Experiencing Urban Boundaries

Convenors: (University of Trento) & (University of Genova)

As recent approaches in urban sociology and critical geography suggest, current urbanization processes do redefine contemporary city as an essentially multiscalar site, that is, as the complex and rather chaotic outcome of different spatial and temporal dynamics revealing themselves to be un-reducible to a discrete scale. Accordingly, that which we define as «urban» is produced by a widespread multiplication and juxtapositions of scales: it is the irregular landscape defined  by a clash of scales, among scales, within scales. By focusing on this juxtaposition and on the ongoing process of rescaling it triggers, we may detect a whole series of frictions materializing themselves in terms of boundaries. Urban boundaries are thus conceivable and recognizable as the material translation of the frictions redefining urban territories. Rather than borders, they are signals of border. And they can be both spatial and temporal, visible and invisible, physical and immaterial, reflecting and at the same time reproducing and crafting balance of power, social relations, and everyday experiences. Under this perspective, the very act of experiencing the city can be assumed as a way of experiencing urban boundaries, amidst processes imposed from above, lived situations from below, plans conceived on a large scale and subjective maps, explicit conflicts and latent everyday tensions.

It comes from here the idea of a panel on “Experiencing the urban boundaries”. It aims to focus on these specific “border signals”, their phenomenology, genealogy, and possible evolutions, on the assumption that they represent the quintessential “site” of/for urban ethnography. After all, ethnography itself is a kind of social practice that is essentially played on boundaries, on a threshold, in the friction triggered by an encounter among differences. Its “site” is not only defined by frictions and boundaries, but is itself a friction, and a boundary.

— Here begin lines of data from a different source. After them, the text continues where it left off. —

-- ==== Sys2Proof/Machine/Crc.lean ====
section
/-! DEFINITION. Blaze check values (R397, R398, Tables 12.4 and 12.5). -/

namespace Sys2Proof.Machine

/-- R_POLY, INIT (= XOROUT) and trailer bytes by POLY. -/
def crcPoly (p : Nat) : Nat := if p = 0 then 0x82F63B78 else 0xC96C5795D7870F42
def crcInit (p : Nat) : Nat := if p = 0 then 0xFFFFFFFF else 0xFFFFFFFFFFFFFFFF
def crcBytes (p : Nat) : Nat := if p = 0 then 4 else 8

def crcBit (p r : Nat) : Nat := if r % 2 = 1 then r / 2 ^^^ crcPoly p else r / 2
/-- One byte folded into the running value. -/
def crcByte (p r : Nat) (x : Byte) : Nat := (List.range 8).foldl (fun r _ => crcBit p r) (r ^^^ x.toNat)
def crcFold (p r : Nat) (bs : List Byte) : Nat := bs.foldl (crcByte p) r

/-- The 16 bytes of a pre-image. -/
def preImage (address sequence domain : Nat) : List Byte := leBytes 8 address ++ leBytes 4 sequence ++ leBytes 4 domain

/-- A check with pre-image (R398). -/
def crcCheck (p address sequence domain : Nat) (bs : List Byte) : Nat :=
  crcFold p (crcFold p (crcInit p) (preImage address sequence domain)) bs ^^^ crcInit p

end Sys2Proof.Machine
end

Starting from these assumptions, the workshop will address a number of issues to explore the many facets of experiencing the urban boundaries, including:

Which are the shapes  taken by the contiguity and interruptions occuring in urban territories? How you can identify them and understand how they are materially produced, crossed, fallen, contested or reconstructed? What are the thresholds that identify discontinuities and breaks among the different atmospheres settled in space? In which way these same thresholds identify contexts where certain behaviors are considered usual and therefore unnoticed, while others are perceived as idiosyncratic and often stigmatized? How the signals of the discontinuities in the urban space are perceived, represented and lived? In which way the physical segmentations of such discontinuities produce economic, symbolic, political, emotional values, generating other frictions or intermittent fluidities?

This call is addressed to everyone who, from different areas and approach in urban studies (sociology, anthropology, critical geography, visual studies, architecture) may find in the ethnographic practice a useful tool to situate and explore urban boundaries, as well as, in the very act of experiencing urban boundaries, the inner meaning of urban ethnography.